GIVEN DATA:
Content starts

-- ==== Sys2Proof/Machine/Ops.lean ====
section
/-! DEFINITION. The named operations over the package's state: bricks and tasks, ring memory and its protection, lanes and
bundle ports, the shared course of an issued operation, the landing of its effects, and taking a fault and resuming from
it (R379 to R391). -/

namespace Sys2Proof.Machine

/-- Brick b; a brick never written is at reset. -/
def State.brick (s : State) (b : Nat) : Brick := tget Brick.reset s.bricks b

def State.setBrick (s : State) (b : Nat) (x : Brick) : State := { s with bricks := tins s.bricks b x }

def State.onBrick (s : State) (b : Nat) (f : Brick → Brick) : State := s.setBrick b (f (s.brick b))

/-- The brick whose cycle is being worked through. -/
def State.cur (s : State) : Brick := s.brick s.issue.brick

def State.setCur (s : State) (x : Brick) : State := s.setBrick s.issue.brick x

def State.onCur (s : State) (f : Brick → Brick) : State := s.onBrick s.issue.brick f

/-- Course time. -/
def State.ct (s : State) : Nat := s.tb.ct

/-- CT[31:0]. -/
def State.ct32 (s : State) : Nat := s.tb.ct % 2 ^ 32

def State.emit (s : State) (o : Out) : State := { s with out := s.out ++ [o] }

/-- Work that is done next, before what stands on the agenda. -/
def State.push (s : State) (ts : List Todo) : State := { s with agenda := ts ++ s.agenda }

/-- A free value of n bits (log entry 7). -/
def State.drawFree (s : State) (n : Nat) : Nat × State := (Config.freeBits s.fresh n, { s with fresh := s.fresh + 1 })

/-- No task. -/
def Task.none : Task :=
  { port := 0, launchId := 0, part := 0, queue := 0, rank := 0, asap := false, timed := false, start := 0, accepted := 0, widths := 0, args := [],
    steptag := 0, run := 0, wbase := 0, mask := [],
    image := { stream := [], data := [], timelines := [], formats := [], patterns := [], tables := [], count := 0, widths := .none },
    state := .ended, firstIssue := 0, saved := [], slots := [], pre := false, tlStopped := false, ending := false, tlStopAt := .none,
    preempt := .none, byRequest := false, parkOnly := false, lastYield := 0, lastRun := 0 }

def State.task (s : State) (t : Nat) : Task := tget Task.none s.tasks t

def State.onTask (s : State) (t : Nat) (f : Task → Task) : State := { s with tasks := tins s.tasks t (f (s.task t)) }

def State.part (s : State) (k : Nat) : Part := tget Part.reset s.parts k

def State.onPart (s : State) (k : Nat) (f : Part → Part) : State := { s with parts := tins s.parts k (f (s.part k)) }

def State.channel (s : State) (ch : Nat) : Channel := tget Channel.reset s.channels ch

def State.onChannel (s : State) (ch : Nat) (f : Channel → Channel) : State :=
  { s with channels := tins s.channels ch (f (s.channel ch)) }

def Channel.bank (c : Channel) (k : Nat) : Bank := tget Bank.reset c.banks k

def Channel.onBank (c : Channel) (k : Nat) (f : Bank → Bank) : Channel := { c with banks := tins c.banks k (f (c.bank k)) }

/-- The partition a brick belongs to (R27). -/
def State.partOfBrick (s : State) (b : Nat) : Option Nat :=
  (s.parts.find? fun p => p.2.bricks.contains b).map (·.1)

/-- A brick's partition, through its task where it has one. -/
def State.partOf (s : State) (b : Nat) : Nat :=
  match (s.brick b).task with
  | some t => (s.task t).part
  | none => (s.partOfBrick b).getD 0

/-- A resident task runs or is parked; a parked one that was chosen is parked until its next first issue (R369). -/
def Task.resident (t : Task) : Bool :=
  t.state == .running || t.state == .parked || (t.state == .placed && !t.saved.isEmpty)

/-- A bound task is timed or holds a timeline section (R371, R382). -/
def Task.bound (t : Task) : Bool := t.timed || !t.image.timelines.isEmpty

/-- The task that a brick runs is bound. -/
def State.boundBrick (s : State) (b : Nat) : Bool :=
  match (s.brick b).task with
  | some t => (s.task t).bound
  | none => false

/-- The image that holds a parked or ended task's copy of brick b. -/
def Task.savedBrick (t : Task) (b : Nat) : Option Brick := (t.saved.find? fun q => q.1 == b).map (·.2)

/-- Where a task's state of a brick is: below 768 the brick itself, above it the image that a task holds (R391, R392, R394). -/
def imageOf (t b : Nat) : Nat := 768 * (t + 1) + b

/-- The state at a home. -/
def State.home (s : State) (n : Nat) : Brick :=
  if n < 768 then s.brick n else ((s.task (n / 768 - 1)).savedBrick (n % 768)).getD Brick.reset

def State.onHome (s : State) (n : Nat) (f : Brick → Brick) : State :=
  if n < 768 then s.onBrick n f
  else s.onTask (n / 768 - 1) fun t => { t with saved := t.saved.map fun q => if q.1 = n % 768 then (q.1, f q.2) else q }

/-- The home of a task's state of brick b, if there is one. -/
def State.homeOf (s : State) (t b : Nat) : Option Nat :=
  if (s.brick b).task = some t then some b
  else if ((s.task t).savedBrick b).isSome then some (imageOf t b)
  else none

/-- The partition of a home. -/
def State.partOfHome (s : State) (n : Nat) : Nat := if n < 768 then s.partOf n else (s.task (n / 768 - 1)).part

/-- The homes of which something holds, bricks first. -/
def State.homesWith (s : State) (p : Brick → Bool) : List Nat :=
  (s.bricks.filter fun q => p q.2).map (·.1) ++
    s.tasks.flatMap fun t => (t.2.saved.filter fun q => p q.2).map fun q => imageOf t.1 q.1

/-- A stored system register of a brick. -/
def sysGet (x : Brick) (n : Nat) : Word := tget 0 x.sys n

def sysSet (x : Brick) (n : Nat) (v : Word) : Brick := { x with sys := tput 0 x.sys n v }

/-- A status register records the first fault while its V bit is 0; further registers follow the first (R380). -/
def recordStatus (x : Brick) (regs : List (Nat × Word)) : Brick :=
  match regs with
  | [] => x
  | (n, v) :: rest =>
    if (sysGet x n).getLsbD 0 then x else rest.foldl (fun x r => sysSet x r.1 r.2) (sysSet x n v)

/-- A fault found at the issue under way (R380). -/
def State.foundAt (s : State) (code slot : Nat) (regs : List (Nat × Word) := []) : State :=
  { s with issue := { s.issue with found := s.issue.found ++ [⟨code, slot, regs⟩] } }

/-- Found where a condition holds. -/
def State.foundIf (s : State) (c : Bool) (code slot : Nat) (regs : List (Nat × Word) := []) : State :=
  if c then s.foundAt code slot regs else s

Content ends

TASK GOAL:
Copy out the listing above, line by line and exactly, from its first line to the line holding "protection, lanes and", inclusive.

ANSWER FOR THE TASK:
-- ==== Sys2Proof/Machine/Ops.lean ====
section
/-! DEFINITION. The named operations over the package's state: bricks and tasks, ring memory and its protection, lanes and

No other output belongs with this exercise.